--- Work task ---
Give again, word for word, every line below from the one that has "l + immArith t im)" through the one that has "l * immArith t im)", both included, and no others.

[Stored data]
▼
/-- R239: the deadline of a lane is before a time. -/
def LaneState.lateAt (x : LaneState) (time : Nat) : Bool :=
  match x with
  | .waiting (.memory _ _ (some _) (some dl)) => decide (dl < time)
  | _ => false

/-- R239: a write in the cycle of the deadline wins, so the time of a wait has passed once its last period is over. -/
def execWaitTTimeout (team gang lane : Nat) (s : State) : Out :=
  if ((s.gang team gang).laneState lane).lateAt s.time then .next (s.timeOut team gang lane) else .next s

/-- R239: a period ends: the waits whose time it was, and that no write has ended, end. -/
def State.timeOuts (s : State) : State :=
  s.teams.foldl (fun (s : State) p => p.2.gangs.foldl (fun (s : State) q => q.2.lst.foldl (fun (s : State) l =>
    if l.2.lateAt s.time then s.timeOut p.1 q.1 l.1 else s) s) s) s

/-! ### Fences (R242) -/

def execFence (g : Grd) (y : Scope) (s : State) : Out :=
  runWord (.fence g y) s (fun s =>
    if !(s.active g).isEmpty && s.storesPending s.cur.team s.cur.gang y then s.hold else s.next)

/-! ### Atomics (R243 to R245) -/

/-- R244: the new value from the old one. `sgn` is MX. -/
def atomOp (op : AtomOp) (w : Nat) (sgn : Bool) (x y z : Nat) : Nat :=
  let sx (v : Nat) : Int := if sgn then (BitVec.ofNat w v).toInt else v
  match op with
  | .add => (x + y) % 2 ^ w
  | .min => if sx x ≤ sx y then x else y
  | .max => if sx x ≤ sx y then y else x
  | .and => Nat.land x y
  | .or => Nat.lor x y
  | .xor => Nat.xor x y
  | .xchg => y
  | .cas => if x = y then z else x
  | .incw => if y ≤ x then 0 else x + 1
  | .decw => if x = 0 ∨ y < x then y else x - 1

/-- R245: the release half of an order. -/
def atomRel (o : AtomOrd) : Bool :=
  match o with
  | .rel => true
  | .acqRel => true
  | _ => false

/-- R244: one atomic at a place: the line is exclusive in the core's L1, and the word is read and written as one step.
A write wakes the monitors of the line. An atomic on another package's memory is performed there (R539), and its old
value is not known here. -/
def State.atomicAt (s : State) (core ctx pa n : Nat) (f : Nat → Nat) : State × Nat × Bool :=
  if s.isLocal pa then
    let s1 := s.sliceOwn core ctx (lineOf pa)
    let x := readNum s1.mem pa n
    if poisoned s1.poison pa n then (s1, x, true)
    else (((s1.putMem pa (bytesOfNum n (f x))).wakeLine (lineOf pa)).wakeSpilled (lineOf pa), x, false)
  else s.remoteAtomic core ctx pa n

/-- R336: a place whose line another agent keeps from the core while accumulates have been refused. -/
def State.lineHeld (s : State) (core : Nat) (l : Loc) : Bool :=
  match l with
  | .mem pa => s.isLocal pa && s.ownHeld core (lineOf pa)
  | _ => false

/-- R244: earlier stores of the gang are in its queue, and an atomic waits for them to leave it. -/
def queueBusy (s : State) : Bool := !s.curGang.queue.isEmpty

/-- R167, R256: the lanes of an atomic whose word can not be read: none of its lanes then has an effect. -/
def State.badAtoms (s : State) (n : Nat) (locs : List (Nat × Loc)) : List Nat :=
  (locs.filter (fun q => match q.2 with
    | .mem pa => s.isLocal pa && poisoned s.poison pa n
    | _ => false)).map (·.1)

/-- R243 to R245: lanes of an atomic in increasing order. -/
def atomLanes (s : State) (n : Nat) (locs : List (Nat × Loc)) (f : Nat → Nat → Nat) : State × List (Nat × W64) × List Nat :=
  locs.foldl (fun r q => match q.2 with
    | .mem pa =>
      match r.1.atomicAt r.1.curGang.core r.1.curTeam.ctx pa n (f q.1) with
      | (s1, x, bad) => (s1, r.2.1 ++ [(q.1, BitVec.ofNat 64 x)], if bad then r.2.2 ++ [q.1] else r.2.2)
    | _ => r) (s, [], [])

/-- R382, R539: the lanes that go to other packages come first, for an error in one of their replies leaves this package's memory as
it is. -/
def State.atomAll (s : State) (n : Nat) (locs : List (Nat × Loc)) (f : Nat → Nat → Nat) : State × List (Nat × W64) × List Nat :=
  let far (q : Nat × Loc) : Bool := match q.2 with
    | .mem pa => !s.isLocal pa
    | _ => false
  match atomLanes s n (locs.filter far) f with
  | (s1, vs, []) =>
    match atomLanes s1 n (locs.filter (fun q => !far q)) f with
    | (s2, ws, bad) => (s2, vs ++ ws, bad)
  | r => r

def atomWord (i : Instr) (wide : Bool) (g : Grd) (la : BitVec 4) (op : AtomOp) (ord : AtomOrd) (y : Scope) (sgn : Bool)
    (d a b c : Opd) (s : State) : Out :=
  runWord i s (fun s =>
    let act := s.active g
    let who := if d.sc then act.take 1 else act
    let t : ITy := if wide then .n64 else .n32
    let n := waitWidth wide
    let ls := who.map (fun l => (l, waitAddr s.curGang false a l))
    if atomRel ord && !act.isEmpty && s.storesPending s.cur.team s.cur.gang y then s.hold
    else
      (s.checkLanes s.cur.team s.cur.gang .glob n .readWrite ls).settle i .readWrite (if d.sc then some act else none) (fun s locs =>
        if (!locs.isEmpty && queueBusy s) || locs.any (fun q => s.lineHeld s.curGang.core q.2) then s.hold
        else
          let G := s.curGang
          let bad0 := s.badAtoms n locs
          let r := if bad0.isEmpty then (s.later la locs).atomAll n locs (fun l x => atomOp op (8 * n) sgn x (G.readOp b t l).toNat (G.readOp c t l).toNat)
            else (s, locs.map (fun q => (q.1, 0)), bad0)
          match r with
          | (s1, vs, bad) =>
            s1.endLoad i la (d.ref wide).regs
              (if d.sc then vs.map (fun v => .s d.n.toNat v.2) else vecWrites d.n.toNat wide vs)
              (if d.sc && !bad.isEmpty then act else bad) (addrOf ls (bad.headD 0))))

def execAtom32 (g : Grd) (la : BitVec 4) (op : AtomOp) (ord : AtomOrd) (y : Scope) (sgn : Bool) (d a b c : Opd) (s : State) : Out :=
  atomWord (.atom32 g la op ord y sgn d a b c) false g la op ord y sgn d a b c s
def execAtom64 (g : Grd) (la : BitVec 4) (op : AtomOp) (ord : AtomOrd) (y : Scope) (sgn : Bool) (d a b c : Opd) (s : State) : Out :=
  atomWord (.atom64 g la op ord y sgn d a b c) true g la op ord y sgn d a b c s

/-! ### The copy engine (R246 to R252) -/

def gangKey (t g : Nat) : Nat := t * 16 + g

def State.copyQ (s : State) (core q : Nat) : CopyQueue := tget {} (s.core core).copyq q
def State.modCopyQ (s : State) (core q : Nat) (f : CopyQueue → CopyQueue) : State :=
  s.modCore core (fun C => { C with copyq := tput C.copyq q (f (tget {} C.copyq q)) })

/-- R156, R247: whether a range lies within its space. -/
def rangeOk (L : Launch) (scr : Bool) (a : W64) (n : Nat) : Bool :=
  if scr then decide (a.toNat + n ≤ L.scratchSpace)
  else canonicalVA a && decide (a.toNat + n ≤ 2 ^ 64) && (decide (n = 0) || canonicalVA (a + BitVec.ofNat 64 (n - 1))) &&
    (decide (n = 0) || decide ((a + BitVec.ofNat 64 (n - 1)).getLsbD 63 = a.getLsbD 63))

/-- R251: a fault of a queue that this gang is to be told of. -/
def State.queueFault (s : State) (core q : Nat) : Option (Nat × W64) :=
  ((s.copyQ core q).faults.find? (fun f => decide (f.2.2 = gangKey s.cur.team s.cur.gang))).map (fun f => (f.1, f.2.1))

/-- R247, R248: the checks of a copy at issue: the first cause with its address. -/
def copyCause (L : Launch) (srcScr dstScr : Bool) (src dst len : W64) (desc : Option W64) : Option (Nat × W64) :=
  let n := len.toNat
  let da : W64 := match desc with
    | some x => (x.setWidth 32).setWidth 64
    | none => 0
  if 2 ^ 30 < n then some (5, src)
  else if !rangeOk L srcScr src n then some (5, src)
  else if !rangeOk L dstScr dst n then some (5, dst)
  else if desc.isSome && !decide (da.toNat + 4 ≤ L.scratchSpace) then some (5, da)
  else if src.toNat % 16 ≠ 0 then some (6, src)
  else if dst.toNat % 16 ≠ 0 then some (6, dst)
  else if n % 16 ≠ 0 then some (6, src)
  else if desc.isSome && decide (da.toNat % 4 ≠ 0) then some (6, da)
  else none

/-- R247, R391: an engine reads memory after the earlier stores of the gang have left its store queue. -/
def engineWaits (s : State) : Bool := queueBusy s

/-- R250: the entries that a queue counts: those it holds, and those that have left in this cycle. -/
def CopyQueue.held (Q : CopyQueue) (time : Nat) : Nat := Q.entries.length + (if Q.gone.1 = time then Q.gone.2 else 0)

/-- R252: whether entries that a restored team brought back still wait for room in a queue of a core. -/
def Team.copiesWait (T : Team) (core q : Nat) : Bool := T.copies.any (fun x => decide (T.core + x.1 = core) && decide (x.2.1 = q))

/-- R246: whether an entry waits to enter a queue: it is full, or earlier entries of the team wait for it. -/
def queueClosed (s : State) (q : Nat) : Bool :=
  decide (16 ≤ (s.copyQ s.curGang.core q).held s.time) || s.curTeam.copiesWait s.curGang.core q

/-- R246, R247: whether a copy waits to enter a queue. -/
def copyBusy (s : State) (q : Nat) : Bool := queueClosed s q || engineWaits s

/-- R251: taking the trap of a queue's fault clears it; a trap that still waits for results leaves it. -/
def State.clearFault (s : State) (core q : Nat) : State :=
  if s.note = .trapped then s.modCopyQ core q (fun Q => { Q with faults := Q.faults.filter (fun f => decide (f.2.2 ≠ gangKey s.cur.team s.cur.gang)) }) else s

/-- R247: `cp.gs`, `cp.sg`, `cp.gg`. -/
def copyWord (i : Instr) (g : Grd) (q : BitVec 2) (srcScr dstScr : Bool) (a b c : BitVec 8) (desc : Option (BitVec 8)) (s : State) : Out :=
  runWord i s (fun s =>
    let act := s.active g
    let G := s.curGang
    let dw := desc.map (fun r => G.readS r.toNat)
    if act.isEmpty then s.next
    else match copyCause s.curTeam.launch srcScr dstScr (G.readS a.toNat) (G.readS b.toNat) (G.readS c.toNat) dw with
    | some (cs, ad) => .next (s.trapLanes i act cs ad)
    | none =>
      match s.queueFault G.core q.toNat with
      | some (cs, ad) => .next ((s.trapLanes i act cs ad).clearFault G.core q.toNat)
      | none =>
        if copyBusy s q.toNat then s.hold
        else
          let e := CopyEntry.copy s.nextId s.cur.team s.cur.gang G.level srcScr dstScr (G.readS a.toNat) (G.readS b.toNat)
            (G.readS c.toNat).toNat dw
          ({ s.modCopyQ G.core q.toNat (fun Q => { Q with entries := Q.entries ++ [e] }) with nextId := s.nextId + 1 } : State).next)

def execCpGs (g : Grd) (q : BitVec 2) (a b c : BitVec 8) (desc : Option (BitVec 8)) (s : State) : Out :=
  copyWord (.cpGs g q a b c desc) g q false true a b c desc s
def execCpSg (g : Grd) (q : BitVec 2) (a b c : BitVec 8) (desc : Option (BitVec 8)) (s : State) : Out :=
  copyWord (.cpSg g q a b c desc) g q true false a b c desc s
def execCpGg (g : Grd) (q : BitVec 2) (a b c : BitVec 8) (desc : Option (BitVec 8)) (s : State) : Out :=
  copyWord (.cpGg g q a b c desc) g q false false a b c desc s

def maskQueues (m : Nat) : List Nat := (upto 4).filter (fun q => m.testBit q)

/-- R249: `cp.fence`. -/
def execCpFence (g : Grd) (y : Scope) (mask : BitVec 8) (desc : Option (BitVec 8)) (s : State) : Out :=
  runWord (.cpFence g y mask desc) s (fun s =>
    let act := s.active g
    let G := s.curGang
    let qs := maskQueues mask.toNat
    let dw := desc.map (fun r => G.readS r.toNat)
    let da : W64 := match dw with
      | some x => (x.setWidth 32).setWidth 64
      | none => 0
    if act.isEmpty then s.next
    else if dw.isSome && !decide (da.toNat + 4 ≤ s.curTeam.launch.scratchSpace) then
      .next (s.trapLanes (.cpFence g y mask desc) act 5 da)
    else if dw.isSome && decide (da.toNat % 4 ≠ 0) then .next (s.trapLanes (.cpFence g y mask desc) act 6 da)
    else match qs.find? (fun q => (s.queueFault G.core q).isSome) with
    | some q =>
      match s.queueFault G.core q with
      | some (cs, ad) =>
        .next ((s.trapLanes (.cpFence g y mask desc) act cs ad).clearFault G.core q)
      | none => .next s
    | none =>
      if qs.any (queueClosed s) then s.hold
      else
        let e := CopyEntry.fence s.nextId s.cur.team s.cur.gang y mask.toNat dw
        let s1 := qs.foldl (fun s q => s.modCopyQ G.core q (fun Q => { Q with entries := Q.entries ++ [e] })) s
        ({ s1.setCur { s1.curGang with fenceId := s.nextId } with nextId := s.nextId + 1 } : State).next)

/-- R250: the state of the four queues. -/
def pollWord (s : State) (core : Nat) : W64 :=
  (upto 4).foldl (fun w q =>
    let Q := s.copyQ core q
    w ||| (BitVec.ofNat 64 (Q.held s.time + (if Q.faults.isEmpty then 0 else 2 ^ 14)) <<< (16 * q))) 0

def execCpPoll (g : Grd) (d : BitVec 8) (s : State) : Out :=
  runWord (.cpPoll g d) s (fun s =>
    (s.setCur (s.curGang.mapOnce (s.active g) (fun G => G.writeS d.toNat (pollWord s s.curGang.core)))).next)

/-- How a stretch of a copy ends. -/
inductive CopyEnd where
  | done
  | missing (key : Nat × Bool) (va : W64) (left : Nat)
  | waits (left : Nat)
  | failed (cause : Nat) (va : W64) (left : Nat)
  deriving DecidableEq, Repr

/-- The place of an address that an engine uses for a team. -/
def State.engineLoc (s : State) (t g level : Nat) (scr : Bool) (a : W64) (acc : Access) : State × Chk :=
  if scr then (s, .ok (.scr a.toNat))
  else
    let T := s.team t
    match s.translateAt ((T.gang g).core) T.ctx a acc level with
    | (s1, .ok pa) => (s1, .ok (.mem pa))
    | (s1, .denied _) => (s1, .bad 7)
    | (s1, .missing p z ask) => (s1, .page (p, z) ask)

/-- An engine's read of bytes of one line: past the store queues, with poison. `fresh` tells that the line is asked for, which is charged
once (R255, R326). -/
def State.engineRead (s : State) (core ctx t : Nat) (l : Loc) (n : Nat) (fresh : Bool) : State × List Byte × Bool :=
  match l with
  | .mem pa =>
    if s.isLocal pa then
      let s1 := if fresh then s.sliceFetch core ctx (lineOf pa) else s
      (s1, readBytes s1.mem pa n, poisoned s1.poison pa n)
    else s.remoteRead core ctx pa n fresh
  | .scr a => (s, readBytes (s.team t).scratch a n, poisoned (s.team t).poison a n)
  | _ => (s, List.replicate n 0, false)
▲
▼
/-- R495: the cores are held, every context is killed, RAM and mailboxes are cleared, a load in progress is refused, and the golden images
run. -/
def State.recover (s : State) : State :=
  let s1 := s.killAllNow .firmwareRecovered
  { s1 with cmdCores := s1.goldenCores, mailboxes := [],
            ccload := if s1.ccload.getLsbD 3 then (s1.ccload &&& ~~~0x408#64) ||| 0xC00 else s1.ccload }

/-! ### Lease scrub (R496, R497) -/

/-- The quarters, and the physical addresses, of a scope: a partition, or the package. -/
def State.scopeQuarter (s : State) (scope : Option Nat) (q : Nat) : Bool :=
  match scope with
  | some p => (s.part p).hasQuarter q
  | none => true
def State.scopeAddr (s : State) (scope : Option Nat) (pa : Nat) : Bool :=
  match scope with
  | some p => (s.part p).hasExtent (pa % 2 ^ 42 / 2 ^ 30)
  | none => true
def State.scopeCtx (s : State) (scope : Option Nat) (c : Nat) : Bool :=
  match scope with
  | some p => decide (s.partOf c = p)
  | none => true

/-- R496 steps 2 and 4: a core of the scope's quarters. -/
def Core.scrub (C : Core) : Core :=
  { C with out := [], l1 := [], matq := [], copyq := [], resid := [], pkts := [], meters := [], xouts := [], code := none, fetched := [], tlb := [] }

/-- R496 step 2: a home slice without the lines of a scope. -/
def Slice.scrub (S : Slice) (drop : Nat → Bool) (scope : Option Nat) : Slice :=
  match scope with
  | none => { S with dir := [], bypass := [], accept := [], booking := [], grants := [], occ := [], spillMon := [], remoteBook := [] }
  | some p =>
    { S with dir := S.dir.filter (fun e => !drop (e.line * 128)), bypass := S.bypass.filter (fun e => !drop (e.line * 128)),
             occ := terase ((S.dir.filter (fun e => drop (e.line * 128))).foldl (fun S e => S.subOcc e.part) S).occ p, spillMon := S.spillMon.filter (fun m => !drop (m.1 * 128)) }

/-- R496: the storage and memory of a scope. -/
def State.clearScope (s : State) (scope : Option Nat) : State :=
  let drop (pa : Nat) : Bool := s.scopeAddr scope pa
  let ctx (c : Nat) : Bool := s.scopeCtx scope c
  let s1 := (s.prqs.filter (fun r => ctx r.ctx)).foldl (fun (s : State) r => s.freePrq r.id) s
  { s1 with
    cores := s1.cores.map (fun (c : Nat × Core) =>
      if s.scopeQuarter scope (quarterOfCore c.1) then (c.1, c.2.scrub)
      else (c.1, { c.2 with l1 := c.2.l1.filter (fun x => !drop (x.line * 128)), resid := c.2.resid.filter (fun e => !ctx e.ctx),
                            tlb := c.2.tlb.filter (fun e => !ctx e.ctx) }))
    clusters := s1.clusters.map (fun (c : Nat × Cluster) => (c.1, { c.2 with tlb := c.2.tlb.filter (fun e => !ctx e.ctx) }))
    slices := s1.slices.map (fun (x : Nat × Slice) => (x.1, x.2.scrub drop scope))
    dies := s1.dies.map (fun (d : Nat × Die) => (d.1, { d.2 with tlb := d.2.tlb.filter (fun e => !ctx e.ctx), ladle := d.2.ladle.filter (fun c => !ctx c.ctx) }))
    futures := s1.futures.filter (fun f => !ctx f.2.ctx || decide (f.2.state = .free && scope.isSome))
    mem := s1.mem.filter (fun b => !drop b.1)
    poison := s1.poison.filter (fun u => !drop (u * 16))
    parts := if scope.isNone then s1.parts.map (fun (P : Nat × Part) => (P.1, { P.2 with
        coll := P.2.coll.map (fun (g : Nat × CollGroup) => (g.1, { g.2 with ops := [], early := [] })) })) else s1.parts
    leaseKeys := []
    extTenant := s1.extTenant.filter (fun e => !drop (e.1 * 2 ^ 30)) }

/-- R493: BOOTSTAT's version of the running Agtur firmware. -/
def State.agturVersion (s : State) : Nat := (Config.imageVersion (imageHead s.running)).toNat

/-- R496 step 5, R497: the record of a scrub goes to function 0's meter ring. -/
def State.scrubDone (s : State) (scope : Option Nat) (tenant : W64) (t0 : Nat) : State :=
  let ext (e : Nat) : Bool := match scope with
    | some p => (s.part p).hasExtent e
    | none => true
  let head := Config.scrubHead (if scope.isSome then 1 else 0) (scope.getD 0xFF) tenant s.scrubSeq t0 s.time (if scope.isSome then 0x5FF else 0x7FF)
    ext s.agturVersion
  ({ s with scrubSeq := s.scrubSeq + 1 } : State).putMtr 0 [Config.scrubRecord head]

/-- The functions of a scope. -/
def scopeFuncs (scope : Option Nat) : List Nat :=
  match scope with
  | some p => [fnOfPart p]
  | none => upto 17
▲
▼
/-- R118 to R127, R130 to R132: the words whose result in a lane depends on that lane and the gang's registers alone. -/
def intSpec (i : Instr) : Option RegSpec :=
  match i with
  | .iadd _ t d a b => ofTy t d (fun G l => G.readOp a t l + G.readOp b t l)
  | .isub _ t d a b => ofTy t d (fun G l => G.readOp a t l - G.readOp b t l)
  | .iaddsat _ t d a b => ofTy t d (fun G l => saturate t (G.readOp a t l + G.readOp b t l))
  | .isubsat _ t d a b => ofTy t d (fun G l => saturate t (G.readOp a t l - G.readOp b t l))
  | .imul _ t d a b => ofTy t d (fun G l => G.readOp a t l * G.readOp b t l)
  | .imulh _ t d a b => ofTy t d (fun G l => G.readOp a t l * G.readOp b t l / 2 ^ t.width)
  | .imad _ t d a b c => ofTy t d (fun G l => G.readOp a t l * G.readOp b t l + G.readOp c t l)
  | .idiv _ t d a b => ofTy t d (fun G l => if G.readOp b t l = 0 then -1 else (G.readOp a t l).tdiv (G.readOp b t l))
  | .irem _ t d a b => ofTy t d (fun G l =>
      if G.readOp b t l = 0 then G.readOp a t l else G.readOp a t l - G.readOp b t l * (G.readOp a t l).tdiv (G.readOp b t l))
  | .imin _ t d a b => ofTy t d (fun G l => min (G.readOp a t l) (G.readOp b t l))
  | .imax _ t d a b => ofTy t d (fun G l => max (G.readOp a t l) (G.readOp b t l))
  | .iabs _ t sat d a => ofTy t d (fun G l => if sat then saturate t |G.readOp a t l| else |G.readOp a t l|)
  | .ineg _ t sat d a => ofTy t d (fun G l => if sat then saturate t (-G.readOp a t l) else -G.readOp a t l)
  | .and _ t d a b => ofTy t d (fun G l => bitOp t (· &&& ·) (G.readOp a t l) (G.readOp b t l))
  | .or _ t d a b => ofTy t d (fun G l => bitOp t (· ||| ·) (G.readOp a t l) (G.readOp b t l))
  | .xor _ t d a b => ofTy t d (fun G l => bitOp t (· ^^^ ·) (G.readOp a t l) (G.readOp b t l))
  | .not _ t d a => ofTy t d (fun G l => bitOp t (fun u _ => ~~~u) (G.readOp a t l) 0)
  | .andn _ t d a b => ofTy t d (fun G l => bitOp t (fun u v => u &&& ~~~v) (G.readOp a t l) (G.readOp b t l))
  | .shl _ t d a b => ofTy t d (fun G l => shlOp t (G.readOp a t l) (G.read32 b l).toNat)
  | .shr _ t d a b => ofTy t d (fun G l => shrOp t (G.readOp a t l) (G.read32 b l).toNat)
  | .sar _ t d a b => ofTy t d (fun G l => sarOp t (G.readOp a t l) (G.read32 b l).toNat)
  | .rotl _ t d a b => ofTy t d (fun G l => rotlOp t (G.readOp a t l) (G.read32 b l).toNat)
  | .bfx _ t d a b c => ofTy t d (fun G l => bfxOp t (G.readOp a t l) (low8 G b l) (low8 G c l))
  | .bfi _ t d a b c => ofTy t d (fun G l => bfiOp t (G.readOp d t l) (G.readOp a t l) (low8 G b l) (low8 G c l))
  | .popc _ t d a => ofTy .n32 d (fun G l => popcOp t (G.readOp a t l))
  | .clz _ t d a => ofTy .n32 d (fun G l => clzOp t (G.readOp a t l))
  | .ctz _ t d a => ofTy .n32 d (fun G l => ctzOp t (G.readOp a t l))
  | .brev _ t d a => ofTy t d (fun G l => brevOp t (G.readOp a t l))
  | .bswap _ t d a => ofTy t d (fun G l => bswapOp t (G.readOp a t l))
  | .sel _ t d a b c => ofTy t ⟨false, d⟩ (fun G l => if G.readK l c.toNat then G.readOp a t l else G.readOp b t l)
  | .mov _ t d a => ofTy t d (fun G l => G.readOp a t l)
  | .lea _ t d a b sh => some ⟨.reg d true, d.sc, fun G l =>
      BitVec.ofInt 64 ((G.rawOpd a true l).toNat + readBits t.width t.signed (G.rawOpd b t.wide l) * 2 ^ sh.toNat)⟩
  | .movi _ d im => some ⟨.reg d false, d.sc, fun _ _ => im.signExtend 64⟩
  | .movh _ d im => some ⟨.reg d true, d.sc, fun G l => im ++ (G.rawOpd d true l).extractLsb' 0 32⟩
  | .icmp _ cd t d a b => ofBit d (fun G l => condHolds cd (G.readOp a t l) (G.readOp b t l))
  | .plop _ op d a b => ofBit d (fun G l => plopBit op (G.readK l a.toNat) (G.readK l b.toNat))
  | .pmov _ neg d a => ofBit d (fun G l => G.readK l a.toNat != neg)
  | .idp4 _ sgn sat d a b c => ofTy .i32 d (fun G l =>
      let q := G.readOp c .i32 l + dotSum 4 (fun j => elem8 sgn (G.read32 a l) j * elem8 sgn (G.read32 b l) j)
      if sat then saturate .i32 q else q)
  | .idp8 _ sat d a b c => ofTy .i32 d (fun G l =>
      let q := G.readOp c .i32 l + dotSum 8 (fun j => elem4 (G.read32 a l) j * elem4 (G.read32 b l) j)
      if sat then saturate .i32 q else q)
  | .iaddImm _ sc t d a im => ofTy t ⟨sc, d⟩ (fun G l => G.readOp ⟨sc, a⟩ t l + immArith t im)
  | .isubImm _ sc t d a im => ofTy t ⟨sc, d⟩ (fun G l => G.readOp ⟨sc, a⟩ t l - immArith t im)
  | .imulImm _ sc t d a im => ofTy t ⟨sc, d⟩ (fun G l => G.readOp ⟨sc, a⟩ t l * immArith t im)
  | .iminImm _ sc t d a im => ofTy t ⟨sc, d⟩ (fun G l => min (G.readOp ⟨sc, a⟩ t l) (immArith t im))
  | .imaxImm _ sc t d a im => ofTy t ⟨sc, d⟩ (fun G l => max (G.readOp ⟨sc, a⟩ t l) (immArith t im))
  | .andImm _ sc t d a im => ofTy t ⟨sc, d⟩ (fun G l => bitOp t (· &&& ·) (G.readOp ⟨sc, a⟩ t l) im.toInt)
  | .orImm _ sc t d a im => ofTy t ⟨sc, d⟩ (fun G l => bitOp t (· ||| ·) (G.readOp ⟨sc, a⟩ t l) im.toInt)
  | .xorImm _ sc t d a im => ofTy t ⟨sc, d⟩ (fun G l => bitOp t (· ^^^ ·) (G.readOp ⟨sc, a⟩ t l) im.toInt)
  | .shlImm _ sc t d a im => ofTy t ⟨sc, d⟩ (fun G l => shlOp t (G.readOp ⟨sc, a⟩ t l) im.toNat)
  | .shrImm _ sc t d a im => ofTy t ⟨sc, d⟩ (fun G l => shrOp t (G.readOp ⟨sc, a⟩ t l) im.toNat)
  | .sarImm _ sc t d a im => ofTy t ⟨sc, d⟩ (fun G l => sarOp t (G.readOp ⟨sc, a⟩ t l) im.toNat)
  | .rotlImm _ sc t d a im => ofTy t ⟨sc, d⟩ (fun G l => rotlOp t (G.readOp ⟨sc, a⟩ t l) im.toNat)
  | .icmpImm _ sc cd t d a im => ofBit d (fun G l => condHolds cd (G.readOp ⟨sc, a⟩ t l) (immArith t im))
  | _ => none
▲
--- The completed task ---
  | .iaddImm _ sc t d a im => ofTy t ⟨sc, d⟩ (fun G l => G.readOp ⟨sc, a⟩ t l + immArith t im)
  | .isubImm _ sc t d a im => ofTy t ⟨sc, d⟩ (fun G l => G.readOp ⟨sc, a⟩ t l - immArith t im)
  | .imulImm _ sc t d a im => ofTy t ⟨sc, d⟩ (fun G l => G.readOp ⟨sc, a⟩ t l * immArith t im)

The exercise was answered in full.